Work to be completed ->
If a line of the data below holds the word "that", list it.

(Collected data entries)

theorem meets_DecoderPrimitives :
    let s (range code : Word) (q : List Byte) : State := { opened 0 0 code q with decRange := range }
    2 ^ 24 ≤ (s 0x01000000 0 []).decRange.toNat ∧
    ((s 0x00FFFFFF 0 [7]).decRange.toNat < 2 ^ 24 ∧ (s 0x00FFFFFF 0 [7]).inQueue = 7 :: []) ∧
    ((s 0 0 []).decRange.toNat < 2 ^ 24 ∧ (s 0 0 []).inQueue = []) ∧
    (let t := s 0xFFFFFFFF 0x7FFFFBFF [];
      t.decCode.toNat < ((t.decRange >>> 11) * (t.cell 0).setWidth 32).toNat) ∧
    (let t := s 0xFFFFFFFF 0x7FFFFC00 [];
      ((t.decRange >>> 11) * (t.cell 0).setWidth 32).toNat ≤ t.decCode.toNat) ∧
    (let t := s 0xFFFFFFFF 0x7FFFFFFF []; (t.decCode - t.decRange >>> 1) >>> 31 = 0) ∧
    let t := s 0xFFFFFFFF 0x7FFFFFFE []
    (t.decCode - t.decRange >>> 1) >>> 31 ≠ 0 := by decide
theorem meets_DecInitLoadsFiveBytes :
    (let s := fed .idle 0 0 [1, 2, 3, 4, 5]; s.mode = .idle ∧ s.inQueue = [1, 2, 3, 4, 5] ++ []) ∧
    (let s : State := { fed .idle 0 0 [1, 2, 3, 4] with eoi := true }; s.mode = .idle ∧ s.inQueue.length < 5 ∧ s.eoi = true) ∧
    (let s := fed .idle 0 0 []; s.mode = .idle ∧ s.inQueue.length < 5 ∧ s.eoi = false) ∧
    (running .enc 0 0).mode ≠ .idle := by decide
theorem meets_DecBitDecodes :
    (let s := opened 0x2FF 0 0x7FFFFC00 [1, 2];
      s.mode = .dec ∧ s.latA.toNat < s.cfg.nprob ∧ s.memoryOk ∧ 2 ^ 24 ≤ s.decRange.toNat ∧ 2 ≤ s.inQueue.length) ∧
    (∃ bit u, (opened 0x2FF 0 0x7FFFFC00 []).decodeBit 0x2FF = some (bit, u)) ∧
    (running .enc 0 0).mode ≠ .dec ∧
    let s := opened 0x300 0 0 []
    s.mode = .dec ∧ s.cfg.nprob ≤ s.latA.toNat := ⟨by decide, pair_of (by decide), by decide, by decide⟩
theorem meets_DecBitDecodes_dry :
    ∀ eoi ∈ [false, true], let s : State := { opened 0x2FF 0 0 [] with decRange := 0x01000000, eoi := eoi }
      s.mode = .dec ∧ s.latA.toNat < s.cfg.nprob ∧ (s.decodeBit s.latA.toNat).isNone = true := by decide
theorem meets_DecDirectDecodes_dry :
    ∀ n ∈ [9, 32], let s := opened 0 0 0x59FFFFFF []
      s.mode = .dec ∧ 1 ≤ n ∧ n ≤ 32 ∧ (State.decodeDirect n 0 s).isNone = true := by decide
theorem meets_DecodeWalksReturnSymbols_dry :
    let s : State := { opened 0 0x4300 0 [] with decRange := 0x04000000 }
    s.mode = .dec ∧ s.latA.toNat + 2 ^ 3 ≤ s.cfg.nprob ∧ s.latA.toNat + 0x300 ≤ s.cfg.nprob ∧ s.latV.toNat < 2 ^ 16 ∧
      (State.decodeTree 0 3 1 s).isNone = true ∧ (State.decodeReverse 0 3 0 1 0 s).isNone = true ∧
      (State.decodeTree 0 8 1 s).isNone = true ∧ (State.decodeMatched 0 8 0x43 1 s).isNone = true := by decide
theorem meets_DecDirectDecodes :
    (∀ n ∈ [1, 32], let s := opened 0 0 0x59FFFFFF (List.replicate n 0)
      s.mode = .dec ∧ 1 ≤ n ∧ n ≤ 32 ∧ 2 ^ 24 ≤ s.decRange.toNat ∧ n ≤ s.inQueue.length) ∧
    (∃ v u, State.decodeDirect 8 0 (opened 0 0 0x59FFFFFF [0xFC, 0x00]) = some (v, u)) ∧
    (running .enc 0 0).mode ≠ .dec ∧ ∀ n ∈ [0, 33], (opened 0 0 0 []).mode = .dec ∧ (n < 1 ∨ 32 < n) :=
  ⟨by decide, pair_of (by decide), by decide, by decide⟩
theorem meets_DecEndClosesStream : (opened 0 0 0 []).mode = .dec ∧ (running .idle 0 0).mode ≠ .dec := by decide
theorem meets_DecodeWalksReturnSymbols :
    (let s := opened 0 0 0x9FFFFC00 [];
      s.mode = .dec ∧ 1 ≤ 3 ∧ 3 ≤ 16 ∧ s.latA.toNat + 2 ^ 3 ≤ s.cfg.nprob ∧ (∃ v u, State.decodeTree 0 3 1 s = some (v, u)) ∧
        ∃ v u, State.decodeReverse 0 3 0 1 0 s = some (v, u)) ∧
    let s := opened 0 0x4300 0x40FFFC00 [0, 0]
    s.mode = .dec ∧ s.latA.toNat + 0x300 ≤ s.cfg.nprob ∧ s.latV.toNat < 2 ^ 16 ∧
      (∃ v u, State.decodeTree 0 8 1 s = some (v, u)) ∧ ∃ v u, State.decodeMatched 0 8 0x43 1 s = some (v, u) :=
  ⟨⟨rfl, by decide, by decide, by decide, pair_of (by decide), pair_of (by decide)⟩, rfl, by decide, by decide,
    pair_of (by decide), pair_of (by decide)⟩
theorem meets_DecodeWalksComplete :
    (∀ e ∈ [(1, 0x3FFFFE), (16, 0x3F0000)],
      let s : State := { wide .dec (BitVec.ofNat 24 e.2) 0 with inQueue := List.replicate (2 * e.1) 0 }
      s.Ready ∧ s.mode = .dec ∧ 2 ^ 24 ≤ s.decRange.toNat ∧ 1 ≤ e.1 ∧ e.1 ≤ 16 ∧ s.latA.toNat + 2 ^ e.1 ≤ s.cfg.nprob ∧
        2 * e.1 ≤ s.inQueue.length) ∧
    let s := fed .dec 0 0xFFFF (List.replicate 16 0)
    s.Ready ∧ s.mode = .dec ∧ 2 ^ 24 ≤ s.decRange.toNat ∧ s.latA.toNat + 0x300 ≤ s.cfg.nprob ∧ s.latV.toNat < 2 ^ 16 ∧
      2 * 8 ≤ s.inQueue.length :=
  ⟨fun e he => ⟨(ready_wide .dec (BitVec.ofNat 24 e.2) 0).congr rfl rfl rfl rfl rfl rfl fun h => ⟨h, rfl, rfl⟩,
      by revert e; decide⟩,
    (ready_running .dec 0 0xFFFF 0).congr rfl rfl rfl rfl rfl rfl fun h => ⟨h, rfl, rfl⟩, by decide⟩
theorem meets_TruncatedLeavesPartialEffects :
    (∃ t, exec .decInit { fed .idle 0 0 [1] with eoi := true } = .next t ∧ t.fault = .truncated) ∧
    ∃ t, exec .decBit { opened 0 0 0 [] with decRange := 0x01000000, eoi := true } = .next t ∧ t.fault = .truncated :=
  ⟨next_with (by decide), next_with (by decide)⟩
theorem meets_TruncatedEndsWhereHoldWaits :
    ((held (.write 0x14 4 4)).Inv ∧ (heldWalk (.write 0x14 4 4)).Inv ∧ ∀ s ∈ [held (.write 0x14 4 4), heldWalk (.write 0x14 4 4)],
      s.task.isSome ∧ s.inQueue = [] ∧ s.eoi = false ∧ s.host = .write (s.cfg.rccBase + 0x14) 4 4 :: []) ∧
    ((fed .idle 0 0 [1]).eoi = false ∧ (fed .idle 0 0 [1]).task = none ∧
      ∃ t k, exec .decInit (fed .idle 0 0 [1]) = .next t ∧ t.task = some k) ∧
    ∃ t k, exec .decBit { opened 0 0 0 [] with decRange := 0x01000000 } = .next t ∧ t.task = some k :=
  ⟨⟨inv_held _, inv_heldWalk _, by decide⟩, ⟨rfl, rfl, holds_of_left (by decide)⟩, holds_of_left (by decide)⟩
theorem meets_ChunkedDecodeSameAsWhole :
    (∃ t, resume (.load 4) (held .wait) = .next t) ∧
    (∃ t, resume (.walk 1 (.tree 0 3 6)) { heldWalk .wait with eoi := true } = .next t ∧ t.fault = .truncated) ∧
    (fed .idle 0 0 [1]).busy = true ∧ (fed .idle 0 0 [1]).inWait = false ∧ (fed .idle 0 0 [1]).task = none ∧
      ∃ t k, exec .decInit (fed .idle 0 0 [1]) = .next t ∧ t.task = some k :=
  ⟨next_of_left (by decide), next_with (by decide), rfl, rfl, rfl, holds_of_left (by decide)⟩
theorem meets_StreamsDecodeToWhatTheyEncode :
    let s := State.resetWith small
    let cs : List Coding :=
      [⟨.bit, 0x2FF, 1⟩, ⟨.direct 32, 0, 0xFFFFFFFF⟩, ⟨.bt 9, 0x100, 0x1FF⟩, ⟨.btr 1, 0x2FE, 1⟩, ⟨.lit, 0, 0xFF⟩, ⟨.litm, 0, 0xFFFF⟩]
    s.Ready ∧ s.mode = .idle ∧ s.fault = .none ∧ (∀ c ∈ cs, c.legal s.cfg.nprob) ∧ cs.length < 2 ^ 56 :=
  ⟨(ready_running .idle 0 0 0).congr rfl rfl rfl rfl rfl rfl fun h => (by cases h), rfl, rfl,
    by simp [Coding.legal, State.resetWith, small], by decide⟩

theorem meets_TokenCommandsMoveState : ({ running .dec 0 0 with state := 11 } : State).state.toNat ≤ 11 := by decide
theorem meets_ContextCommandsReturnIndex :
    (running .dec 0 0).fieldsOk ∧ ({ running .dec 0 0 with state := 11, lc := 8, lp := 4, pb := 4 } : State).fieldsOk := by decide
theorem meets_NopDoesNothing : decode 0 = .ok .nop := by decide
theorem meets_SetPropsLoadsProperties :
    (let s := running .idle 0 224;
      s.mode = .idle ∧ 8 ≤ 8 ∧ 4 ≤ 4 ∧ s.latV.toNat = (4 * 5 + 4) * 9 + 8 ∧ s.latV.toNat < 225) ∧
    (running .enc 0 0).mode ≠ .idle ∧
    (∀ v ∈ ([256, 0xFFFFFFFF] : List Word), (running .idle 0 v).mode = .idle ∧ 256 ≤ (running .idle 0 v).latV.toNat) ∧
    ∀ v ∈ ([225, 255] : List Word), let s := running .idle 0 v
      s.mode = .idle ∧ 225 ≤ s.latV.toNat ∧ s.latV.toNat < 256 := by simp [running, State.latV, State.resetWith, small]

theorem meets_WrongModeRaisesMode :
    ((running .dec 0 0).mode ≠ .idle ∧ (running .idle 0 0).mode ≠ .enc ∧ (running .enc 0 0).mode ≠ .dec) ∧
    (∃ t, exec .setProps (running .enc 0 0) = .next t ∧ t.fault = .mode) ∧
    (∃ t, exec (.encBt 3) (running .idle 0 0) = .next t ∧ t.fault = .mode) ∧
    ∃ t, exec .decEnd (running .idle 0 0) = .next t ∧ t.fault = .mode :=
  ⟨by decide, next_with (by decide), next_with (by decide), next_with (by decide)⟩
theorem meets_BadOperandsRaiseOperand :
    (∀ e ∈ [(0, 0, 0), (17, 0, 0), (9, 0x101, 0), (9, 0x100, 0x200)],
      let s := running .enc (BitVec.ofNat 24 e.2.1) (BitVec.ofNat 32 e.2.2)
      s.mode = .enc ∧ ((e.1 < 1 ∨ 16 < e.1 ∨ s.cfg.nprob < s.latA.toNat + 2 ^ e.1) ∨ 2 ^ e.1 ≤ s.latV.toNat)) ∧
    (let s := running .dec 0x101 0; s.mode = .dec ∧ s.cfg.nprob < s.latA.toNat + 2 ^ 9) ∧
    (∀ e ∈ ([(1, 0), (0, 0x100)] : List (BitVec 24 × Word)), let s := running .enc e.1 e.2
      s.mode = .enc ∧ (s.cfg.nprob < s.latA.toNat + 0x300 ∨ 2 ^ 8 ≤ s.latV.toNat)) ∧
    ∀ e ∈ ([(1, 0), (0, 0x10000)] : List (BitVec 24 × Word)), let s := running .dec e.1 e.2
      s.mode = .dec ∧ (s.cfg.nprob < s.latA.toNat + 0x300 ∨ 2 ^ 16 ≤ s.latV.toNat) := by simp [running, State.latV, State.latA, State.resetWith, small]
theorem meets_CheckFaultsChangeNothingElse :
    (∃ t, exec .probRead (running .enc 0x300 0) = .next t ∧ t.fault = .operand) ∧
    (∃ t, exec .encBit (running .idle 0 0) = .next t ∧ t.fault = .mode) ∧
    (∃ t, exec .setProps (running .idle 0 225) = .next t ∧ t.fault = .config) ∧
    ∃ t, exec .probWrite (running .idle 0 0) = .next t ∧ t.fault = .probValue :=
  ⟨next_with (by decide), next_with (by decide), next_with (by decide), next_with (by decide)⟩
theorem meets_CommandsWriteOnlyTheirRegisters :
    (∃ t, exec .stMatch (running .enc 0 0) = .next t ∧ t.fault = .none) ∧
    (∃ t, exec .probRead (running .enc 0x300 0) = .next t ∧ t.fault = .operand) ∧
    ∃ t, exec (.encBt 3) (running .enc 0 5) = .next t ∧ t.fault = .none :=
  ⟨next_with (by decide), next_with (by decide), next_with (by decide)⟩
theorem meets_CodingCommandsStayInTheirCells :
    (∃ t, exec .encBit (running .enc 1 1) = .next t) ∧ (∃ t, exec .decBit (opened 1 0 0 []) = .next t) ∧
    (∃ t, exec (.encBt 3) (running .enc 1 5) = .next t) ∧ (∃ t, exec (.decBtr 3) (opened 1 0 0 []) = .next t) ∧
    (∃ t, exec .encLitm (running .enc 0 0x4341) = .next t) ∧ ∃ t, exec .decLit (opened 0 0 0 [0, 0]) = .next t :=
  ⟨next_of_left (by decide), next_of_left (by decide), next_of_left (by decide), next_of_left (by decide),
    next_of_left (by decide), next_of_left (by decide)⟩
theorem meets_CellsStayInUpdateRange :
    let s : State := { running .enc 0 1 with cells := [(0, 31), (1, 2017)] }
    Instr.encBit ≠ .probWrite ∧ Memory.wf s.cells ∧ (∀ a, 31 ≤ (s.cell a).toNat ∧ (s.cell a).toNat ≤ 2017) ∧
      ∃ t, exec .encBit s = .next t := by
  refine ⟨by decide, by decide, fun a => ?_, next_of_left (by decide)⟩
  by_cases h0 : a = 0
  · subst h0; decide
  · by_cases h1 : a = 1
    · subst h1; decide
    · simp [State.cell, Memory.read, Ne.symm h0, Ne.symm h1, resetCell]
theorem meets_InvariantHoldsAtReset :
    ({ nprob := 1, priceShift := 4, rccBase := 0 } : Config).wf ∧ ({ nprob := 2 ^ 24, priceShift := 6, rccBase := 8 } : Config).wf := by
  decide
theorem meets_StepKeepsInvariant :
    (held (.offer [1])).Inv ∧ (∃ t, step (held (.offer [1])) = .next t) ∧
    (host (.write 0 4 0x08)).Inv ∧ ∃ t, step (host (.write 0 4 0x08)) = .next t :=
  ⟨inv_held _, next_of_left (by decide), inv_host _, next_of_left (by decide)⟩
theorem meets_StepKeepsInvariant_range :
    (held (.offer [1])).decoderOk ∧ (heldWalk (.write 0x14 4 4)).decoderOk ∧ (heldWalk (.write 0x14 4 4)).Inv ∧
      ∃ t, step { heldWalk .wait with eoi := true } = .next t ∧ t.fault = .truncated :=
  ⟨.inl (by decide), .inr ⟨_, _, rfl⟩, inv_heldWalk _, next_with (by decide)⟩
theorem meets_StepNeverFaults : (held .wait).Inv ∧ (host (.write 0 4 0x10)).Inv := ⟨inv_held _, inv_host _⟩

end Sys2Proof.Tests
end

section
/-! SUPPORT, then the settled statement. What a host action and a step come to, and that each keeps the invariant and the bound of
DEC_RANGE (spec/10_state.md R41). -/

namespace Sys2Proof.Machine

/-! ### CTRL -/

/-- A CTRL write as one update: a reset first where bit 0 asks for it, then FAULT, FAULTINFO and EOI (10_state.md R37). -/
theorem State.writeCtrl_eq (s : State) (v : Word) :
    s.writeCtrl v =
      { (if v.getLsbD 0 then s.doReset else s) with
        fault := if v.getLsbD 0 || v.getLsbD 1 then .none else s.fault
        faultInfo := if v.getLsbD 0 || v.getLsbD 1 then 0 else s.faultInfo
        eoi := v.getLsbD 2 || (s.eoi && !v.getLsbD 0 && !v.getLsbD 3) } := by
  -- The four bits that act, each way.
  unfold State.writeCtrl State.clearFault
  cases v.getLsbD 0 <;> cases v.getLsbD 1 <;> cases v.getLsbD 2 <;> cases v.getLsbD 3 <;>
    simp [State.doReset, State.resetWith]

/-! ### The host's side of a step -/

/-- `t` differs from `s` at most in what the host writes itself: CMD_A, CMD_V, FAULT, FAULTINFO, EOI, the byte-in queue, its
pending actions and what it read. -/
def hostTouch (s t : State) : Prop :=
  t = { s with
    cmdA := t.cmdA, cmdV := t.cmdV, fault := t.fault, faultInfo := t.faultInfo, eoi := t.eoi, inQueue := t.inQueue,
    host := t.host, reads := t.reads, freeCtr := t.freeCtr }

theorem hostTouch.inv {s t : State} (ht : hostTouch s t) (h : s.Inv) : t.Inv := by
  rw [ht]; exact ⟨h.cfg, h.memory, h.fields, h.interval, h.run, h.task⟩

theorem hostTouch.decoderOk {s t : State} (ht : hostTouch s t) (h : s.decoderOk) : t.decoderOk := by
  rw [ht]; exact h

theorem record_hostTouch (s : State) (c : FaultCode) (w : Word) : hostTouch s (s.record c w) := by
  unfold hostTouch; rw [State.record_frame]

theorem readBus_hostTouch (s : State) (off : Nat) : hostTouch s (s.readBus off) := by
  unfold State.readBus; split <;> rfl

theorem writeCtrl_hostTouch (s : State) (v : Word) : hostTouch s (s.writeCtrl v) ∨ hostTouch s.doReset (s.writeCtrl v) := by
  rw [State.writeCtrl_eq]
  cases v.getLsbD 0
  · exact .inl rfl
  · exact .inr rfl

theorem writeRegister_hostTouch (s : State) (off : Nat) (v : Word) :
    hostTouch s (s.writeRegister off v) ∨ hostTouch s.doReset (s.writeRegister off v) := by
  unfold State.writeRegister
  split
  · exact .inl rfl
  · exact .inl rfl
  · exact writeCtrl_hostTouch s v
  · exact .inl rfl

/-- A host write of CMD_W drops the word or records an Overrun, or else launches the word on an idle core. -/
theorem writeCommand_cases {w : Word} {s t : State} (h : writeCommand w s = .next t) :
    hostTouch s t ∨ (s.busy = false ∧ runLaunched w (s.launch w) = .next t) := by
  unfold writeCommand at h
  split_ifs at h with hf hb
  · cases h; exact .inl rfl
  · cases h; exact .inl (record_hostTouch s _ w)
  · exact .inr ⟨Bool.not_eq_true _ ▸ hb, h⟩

Task solution ->
/-! SUPPORT, then the settled statement. What a host action and a step come to, and that each keeps the invariant and the bound of
  -- The four bits that act, each way.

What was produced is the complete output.